Ещё в каком-то году Бетелл приезжал в Москву и через того же Можаева добивался со мной видеться. Я тогда – и имя его слышал первый раз, ничего о нём не знал, и конечно отказался. (А он потом заявил в Англии: именно эта поездка и убедила его, что он действовал в интересах автора.)
Узнал я эту историю только в Цюрихе, в конце 1974, и написал Бетеллу гневное письмо. Он не снизошёл мне отвечать. А у меня не было сил разбираться с ним (да все мысли мои были уже – в ленинских главах).
Там у них возник небольшой, но очень предприимчивый клубок: Бетелл – шил юридический чехол для «Ракового корпуса», Бетелл с Бургом его переводили, Бург с Файфером взялись писать мою биографию, это мог быть ходкий товар; с ними тесно сдружился Зильберберг, снабжавший их информацией (слухами) о моей частной жизни, рядом же был и Майкл Скэммел, тоже затевавший мою биографию и самовольно печатавший куски моей лагерной поэмы, заимствуя из самиздатской статьи Теуша, – эта компания поспешных «биографов» жаждала взраститься на моём имени. Файфер, явясь в Москву, взял Веронику Туркину «на арапа»: дескать, у него уже всё собрано для биографии Солженицына (именно-то и не знал ничего реально), нужны только ещё небольшие детали. И обязательно – встреча со мной. Я – встретиться отказался и предупредил его через Веронику, что публикацию сейчас моей биографии рассматриваю как помощь гебистскому сыску, – но он не унялся, продолжал ляпать мою «жизнь»[87], и мне пришлось публично осадить его.
…А Бетелл, годами позже, описал в своей книге английские предательские выдачи советских граждан назад в СССР в 1945–46[88]. Сколько-то извлёк из тайных английских документов и сделал дело полезное. Весной 1976 в Англии он направил ко мне венгерского режиссёра Роберта Ваша искать защиту против лорда Идена и его окружения, преграждавших показ фильма об этих выдачах. Я написал требуемое письмо[89], и Бетелл прочёл его в Палате лордов. Фильм отстояли.
______________
В том же марте 1967 сделал я и сам необратимый шаг. Приехала в Москву дочь Вадима Андреева Ольга Карлайл, и убедила меня Ева, что вот самый лучший случай дать надёжное движение «Кругу»: вывозить плёнку уже не надо, Ольга возьмёт у отца в Женеве, а сама энергична, замужем за американским писателем, вращается в издательском мире, – всё стекается удобно. Будет издание спокойное, достойное, и перевод без конкурентной спешки.
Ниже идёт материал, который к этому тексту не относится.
/-- The channel that a running test borrows (16 R405, R409). -/
def testChannel (b : Bist) (r : Running) : Option Nat :=
  if r.test < 12 then some r.test else if r.test < 24 then some (r.test - 12)
  else if r.test == 29 then b.slice else none

/-- Service pre-empts the running tests that `hit` names (16 R417, R418). -/
def bistPreempt (hit : Running → Bool) (s : State) : State :=
  forEach [.a, .b, .d] (fun l s => match s.bist.lane l with
    | some r => if hit r then bistIncomplete l 1 s else s
    | none => s) s

/-- A test holds channel n (16 R409). -/
def underTest (s : State) (n : Nat) : Bool :=
  [Lane.a, .b, .d].any fun l => match s.bist.lane l with
    | some r => testChannel s.bist r == some n
    | none => false

end Sys2Proof.Machine
end

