-- ==== Sys2Proof/Machine/Collect.lean ====
section
/-! DEFINITION. The fault collector: recording an event, issuing its reaction, the safe state, limp-home entry and the retry machines (06, 07). -/

namespace Sys2Proof.Machine

/-- An event of a global source. -/
def ev (src : Nat) : Ev := ⟨src, 0, false, 0⟩

/-- An event of channel source j with a cause. -/
def evCh (n j : Nat) (cause : BitVec 3) : Ev := ⟨8 * n + j, cause, false, 0⟩

/-- Causes of FLT_FIRST. -/
def causeI2t : BitVec 3 := 1
def causeClp : BitVec 3 := 2
def causeOts : BitVec 3 := 3
def causeOtf : BitVec 3 := 4
def causeHst : BitVec 3 := 5
def causeDesat : BitVec 3 := 6

/-! ### Safe state and limp-home -/

/-- Entry into the safe state or limp-home ends the freeze of every timer (04 R113). -/
def endFreeze (s : State) : State :=
  { s with tbase := { s.tbase with frozen := false }, timers := s.timers.map fun t => { t with frozen := false } }

/-- A unit in the safe state: off, with a bridge whose two channels both choose ON held in BRAKE (07 R195). -/
def safeUnit (u : Nat) (s : State) : State :=
  let braked := isBridge s u && fld s.flt.safefw (2 * u + 1) (2 * u) == 2 && fld s.flt.safefw (2 * u + 3) (2 * u + 2) == 2
  (unitOff u s).onCh u fun c => { c with want := .off, bridge := if braked then .brake else .coast }

/-- The safe state (07 R195, R197): every unit off, freewheel stages as FLT_SAFEFW chooses, retries in SAFE, freeze ended, self-tests aborted (16 R420). -/
def enterSafe (s : State) : State :=
  if s.flt.safe then s
  else
    let s := s.onFlt fun f => { f with safe := true }
    let s := bistAbortAll 3 (endFreeze s)
    let s := s.onChans fun c => { c with retry := { c.retry with state := .safe } }
    forEach (leaders s) safeUnit s

/-- A channel at limp-home entry: no ladder of this limp-home has passed yet (06 R172), none lingers from an earlier one, and a map action that turns the channel on is a new turn-on for a turn-on that was cancelled (02 R29). -/
def limpChan (c : Chan) : Chan := { c with limpLad := false, lingers := false, cancelled := c.cancelled && !(c.limpAct == 1 || c.limpAct == 2) }

/-- Limp-home entry (06 R168, R175); the map acts when the units settle. -/
def enterLimp (s : State) : State :=
  if s.limp.active || !s.dev.struct then s
  else event 25 (endFreeze { s.onChans limpChan with limp := { s.limp with active := true } })

/-! ### Sillage windows (07 R202) -/

def openWindow (kind : Nat) (scope : Mask12) (s : State) : State :=
  s.onFlt fun f => { f with windows := f.windows ++ [⟨kind, scope, guardNow s + 10 * fld f.cfg 9 0, []⟩] }

/-! ### Retry machines (06 R161) -/

/-- TRYCNT of a class. -/
def Retry.count (r : Retry) : RetryClass → Nat
  | .ovl => r.tryOvl
  | .sc => r.trySc
  | .hs => r.tryHs
  | .bst => r.tryBst
  | .inrush => r.tryInrush

def Retry.bump (r : Retry) : RetryClass → Retry
  | .ovl => { r with tryOvl := r.tryOvl + 1 }
  | .sc => { r with trySc := r.trySc + 1 }
  | .hs => { r with tryHs := r.tryHs + 1 }
  | .bst => { r with tryBst := r.tryBst + 1 }
  | .inrush => { r with tryInrush := r.tryInrush + 1 }

/-- A source in a retry class occurs on channel n (06 R161). -/
def retryTake (n : Nat) (cls : RetryClass) (src : Nat) (cause : BitVec 3) (s : State) : State :=
  s.onCh n fun c =>
    let r := { c.retry with taken := if c.retry.taken.contains src then c.retry.taken else c.retry.taken ++ [src], onUs := 0 }
    match r.state with
    | .safe => c
    | .lockout => { c with retry := r }
    | _ =>
      let (unlim, tries, _) := policy c cls
      let st : RetryState := if !unlim && (tries = 0 || tries ≤ r.count cls) then .lockout else .wait
      { c with retry := { r with state := st, cls := some cls, cause := cause, since := guardNow s, src := src, probeUs := 0 } }

/-- The retry-held holds of channel n's machine end together (06 R161). -/
def releaseRetry (n : Nat) (s : State) : State :=
  s.onFlt fun f => { f with holds := f.holds.filter fun h => !(h.owner == n && h.retryHeld) }

/-- The non-retry holds of a source are lifted (07 R193, R206). -/
def liftHolds (src : Nat) (s : State) : State :=
  s.onFlt fun f => { f with holds := f.holds.filter fun h => h.src ≠ src || h.retryHeld }

/-! ### Reactions (07 R190, R191) -/

/-- CUT: one chop of a running ladder step, else off for the rest of the timer's period, else off for 20 µs (07 R190). On a unit that the LIMP timer drives it ends at that timer's next period start (DESIGN CHOICE, log 45). -/
def cutUnit (u : Nat) (s : State) : State :=
  let c := s.ch u
  match c.drive with
  | .ladder => ladderChop u s
  | .timed _ => (gatesOff u s).onCh u fun c => { c with cutPeriod := true }
  | .steady =>
    let running := match routeOf s u with
      | some t => (s.tm t).run
      | none => false
    (gatesOff u s).onCh u fun c => if running then { c with cutPeriod := true } else { c with cutOff := true, chopAt := s.now }
  | _ => s

/-- The units that a CUT of these channels cuts, each once: those of which one of them switches (07 R190, 03 R78). The idle half of a bridge has no high side to cut. -/
def cutUnits (s : State) (chs : List Nat) : List Nat := (leaders s).filter fun u => chs.any fun n => (legs s u).contains n

/-- The channels that a reaction holds off; a reaction reaches the other members of a parallel group, and no other half of a bridge (R191). An entry with REPORT whose CH is 12 to 15, and which COMPAT_ESCALATE raises, names no channel, so that its scope is empty (R213, log 144). -/
def reactScope (s : State) (react owner : Nat) : Mask12 :=
  match react with
  | 1 | 2 => extend s (chanMask owner)
  | 3 => extend s (pairMask owner)
  | 4 => extend s (bankMask owner)
  | _ => 0

/-- A source for which a retry is run: one of a retry class with a reaction of channel off, pair off or bank off (06 R159). -/
def startsRetry (src react : Nat) : Bool := (retryClass src).isSome && 2 ≤ react && react ≤ 4

/-- Issues a reaction for one channel: its hold, its windows, its retry (07 R190, R193, R202); what a CUT does to the gates is `cutUnits`'. A hold that the source already has for the scope is not taken again; the hold names its channel, so that BST_UV of a second channel of one group, pair or bank takes its own and opens its own window (log 143). Under COMPAT_ESCALATE a retry is run by the reaction applied, not by the entry's (DESIGN CHOICE, log 164). -/
def reactOn (src : Nat) (cause : BitVec 3) (react : Nat) (perm : Bool) (owner : Nat) (s : State) : State :=
  let scope := reactScope s react owner
  let holds := 2 ≤ react && react ≤ 5
  let cls := if startsRetry src react then retryClass src else none
  let h : Hold := ⟨src, owner, if holds then scope else 0, react == 5, perm, cls.isSome⟩
  let s := if react == 1 then openWindow 0 scope s else s
  let s := if !(holds || perm) || s.flt.holds.contains h then s
    else
      let s := s.onFlt fun f => { f with holds := f.holds ++ [h] }
      let s := if holds then openWindow (react - 1) (if react == 5 then allChans else scope) s else s
      if perm then openWindow kindPerm allChans s else s
  let s := if react == 5 then enterLimp s else s
  match cls with
  | some c => retryTake owner c src cause s
  | none => s

/-- The channels on which a source's reaction acts (07 R191). -/
def owners (s : State) (e : Ev) (react : Nat) : List Nat :=
  if e.src < 96 then [e.src / 8]
  else if e.src == 98 && 1 ≤ react && react ≤ 4 then (List.range 12).filter fun n => e.chs.getLsbD n
  else [entryCh (entryOf s e.src)]

def issue (e : Ev) (react : Nat) (perm : Bool) (s : State) : State :=
  let os := owners s e react
  if react == 6 then enterSafe s
  else forEach os (reactOn e.src e.cause react perm) (if react == 1 then forEach (cutUnits s os) cutUnit s else s)

/-! ### Recording (07 R187, R188, R199, R213) -/

/-- The reaction applied for a source now: none in the safe state, CLK_GUARD's included (log 122), SAFE for class F, REPORT for class C, else the entry's, one level up under COMPAT_ESCALATE for a record that is not CLEAR; an event handled in PROBE takes the entry's own (log 75). -/
def appliedReact (s : State) (e : Ev) : Nat :=
  let cls := classOf s e.src
  if s.flt.safe then 0
  else if cls == 2 then 6
  else if cls == 0 then 0
  else
    let r := s.flt.records.getD e.src Record.reset
    let base := entryReact (entryOf s e.src)
    let probing := startsRetry e.src base && (owners s e base).any fun n => (s.ch n).retry.state == .probe
    if bitAt s.flt.cfg 27 && r.state ≠ .clear && !probing then min 6 (r.react.toNat + 1) else base

/-- GUARD has no microsecond strobe: TIME has stopped, or has not started (07 R189). -/
def noStrobe (s : State) : Bool := s.clk.timeStop || !s.clocked

/-- The latch takes the first U or F event; later ones count as overflow (07 R188, R189). -/
def latchEvent (e : Ev) (cls : BitVec 2) (react : Nat) (s : State) : State :=
  s.onFlt fun f =>
    let f := if f.first.valid then { f with first := { f.first with ovf := true }, ovfcnt := sat 255 (f.ovfcnt + 1) }
      else { f with first := ⟨true, f.first.ovf, e.forced, noStrobe s, cls, e.cause, BitVec.ofNat 3 react, e.src, s.dtime⟩ }
    if cls == 2 && f.fsrc == 0x7F then { f with fsrc := e.src } else f

/-- REC0 of an EVENT record (15 R398). -/
def eventRec (e : Ev) (tsusp : Bool) (cls : BitVec 2) (react : Nat) : Nat :=
  at_ 24 1 + at_ 23 (b2n e.forced) + at_ 22 (b2n tsusp) + at_ 20 cls.toNat + at_ 17 e.cause.toNat + at_ 14 react + at_ 7 e.src

/-- The record's reaction is still in force: neither acknowledged nor lifted (07 R206). -/
def inForce (r : Record) : Bool :=
  match r.state with
  | .held | .drying _ => true
  | _ => false

/-- Records a non-consequential event (07 R187) and issues its reaction; in the safe state the reaction applied is REPORT, and nothing is issued (07 R196), so that a hold from before it keeps its place in the record (R206, log 126). An event of the cycle that enters the safe state is taken in its turn, after the entry (log 130). LEASE_LOST enters limp-home by its reaction alone, and so not when it is consequential or falls in the safe state (DESIGN CHOICE, log 153). -/
def recordEvent (e : Ev) (s : State) : State :=
  let cls := classOf s e.src
  let react := appliedReact s e
  let safe := s.flt.safe
  let perm := cls ≠ 0 && !safe && entryPerm (entryOf s e.src)
  let s := s.onFlt fun f => { f with sticky := setBit f.sticky e.src }
  if cls == 0 then s
  else
    let cls := if react == 6 then 2 else cls
    let s := s.onFlt fun f => { f with records := f.records.modify e.src fun r =>
      if safe then (if inForce r then { r with state := .held } else ⟨.held, 0, false, false⟩)
      else ⟨.held, BitVec.ofNat 3 react, perm, startsRetry e.src react⟩ }
    let s := latchEvent e cls react s
    let s := event 24 (logPut (eventRec e (noStrobe s) cls react) s)
    if safe then s else issue e react perm s

/-- A window keeps a source's latest consequential event; for BST_UV it concerns every channel that an event of the window has named (07 R205). -/
def Window.note (w : Window) (e : Ev) : Window :=
  let chs := (w.seen.filter fun x => x.src == e.src).foldl (fun m x => m ||| x.chs) e.chs
  { w with seen := (w.seen.filter fun x => x.src ≠ e.src) ++ [{ e with chs := chs }] }

/-- A consequential event (07 R204). -/
def conseqEvent (e : Ev) (s : State) : State :=
  s.onFlt fun f =>
    { f with conseq := setBit f.conseq e.src,
             windows := f.windows.map fun w => if lists f w e.src then w.note e else w }

/-- Sources present from their event until the next start (07 R183). -/
def lastingSource (src : Nat) : Bool := src == 96 || src == 97 || (111 ≤ src && src ≤ 116)

/-- Events of one GUARD cycle in the order in which the collector takes them: F before U, lower index first, one event per source (07 R186, R188). -/
def ranked (s : State) (evs : List Ev) : List Ev :=
  let fatal (e : Ev) : Bool := classOf s e.src == 2 || appliedReact s e == 6
  let pick (f : Bool) : List Ev := (List.range 120).filterMap fun i => evs.find? fun e => e.src == i && fatal e == f
  pick true ++ pick false

/-- GUARD and CORE have stopped together: nothing is recorded, and no trigger of last rites is detected (13 R445). -/
def lightsOut (s : State) : Bool := s.clk.guardStop && s.clk.coreStop

/-- Nobody records an event of this source: GUARD's own with GUARD stopped, and every one with GUARD and CORE stopped (07 R198, 13 R445). -/
def unrecorded (s : State) (src : Nat) : Bool := (s.clk.guardStop && guardSource src) || lightsOut s

/-- The windows that make an event consequential: those open, while GUARD, which keeps them, runs (07 R198, R202, 13 R344). -/
def openWindows (s : State) : List Window := if s.clk.guardStop then [] else s.flt.windows

/-- The events of one GUARD cycle; only windows that earlier cycles opened make one consequential (07 R202). With GUARD stopped the shadow collector records every event that is left (R198). -/
def raise (evs : List Ev) (s : State) : State :=
  let ws := openWindows s
  forEach (ranked s (evs.filter fun e => !unrecorded s e.src)) (fun e s =>
    let s := if lastingSource e.src then s.onFlt fun f => { f with lasting := setBit f.lasting e.src } else s
    if ws.any fun w => lists s.flt w e.src then conseqEvent e s else recordEvent e s) s

/-- PROBE to ARMED: the sources taken up recover (06 R165, 07 R206); BST_UV with the first of its machines (log 131). -/
def retryRecover (n : Nat) (s : State) : State :=
  let r := (s.ch n).retry
  let s := s.onFlt fun f =>
    { f with recovSrc := r.src, recov := sat 0xFFFF (f.recov + 1),
             records := r.taken.foldl (fun rs src => rs.modify src fun x =>
               if x.state == .held then { x with state := .lifted } else x) f.records }
  s.onCh n fun c => { c with retry := { c.retry with state := .armed, taken := [] } }

/-- The on-request is cleared: every TRYCNT and the machine return to rest (06 R161, R164). -/
def retryRest (n : Nat) (s : State) : State :=
  match (s.ch n).retry.state with
  | .safe => s
  | _ => (releaseRetry n s).onCh n fun c =>
      { c with retry := { c.retry with state := .armed, tryOvl := 0, trySc := 0, tryHs := 0, tryBst := 0, tryInrush := 0,
                                       taken := [], probeUs := 0 } }

end Sys2Proof.Machine
end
Ну, двигать так двигать. Встретились у Евы. Небольшая, подвижное чернявое личико, настороженное – как у зверька какого. Да мне ли разбираться! – встреча с иностранцем, редкость для меня! А тут и настойчивая рекомендация Евы. Пошли разговаривать не под потолками – я проводил Ольгу Вадимовну в сторону её гостиницы, по ночной Домниковке[90]. Залитые электричеством, но явно не следимые, мы походили, уславливаясь. Очень она была американка, во всех манерах и стиле, русский язык посредственный. Но действительно все обстоятельства складывались, что лучшего пути не придумать, да главное – доверие было к семье: Андреевы, и сам Вадим Леонидович такой благородный. Ольга совсем ещё и не понимала, что за размах и успех будет у книги, которую я ей предлагаю, а я настолько был захвачен лишь надёжностью, секретностью, внезапностью публикации, что и не затревожился: а собственно, кто же и как будет переводить, – хотя понимал же эту проблему даже с юности. У Ольги русский язык никуда, муж вовсе не знает. Но она уверила: есть у неё друзья – Томас Уитни и Гаррисон Солсбери, жили долго в Москве, хорошо знают русский, они помогут, вчетвером и сделают: Генри Карлайл – стилист. Ну что ж, тогда как будто хорошо. Назвала издательство, «Харпер энд Роу», – а для меня безразлично. Изматывающая наша борьба в СССР совсем не давала вдуматься и внять, какой там путь книг на Западе, – лишь бы взрывались ударами по коммунизму.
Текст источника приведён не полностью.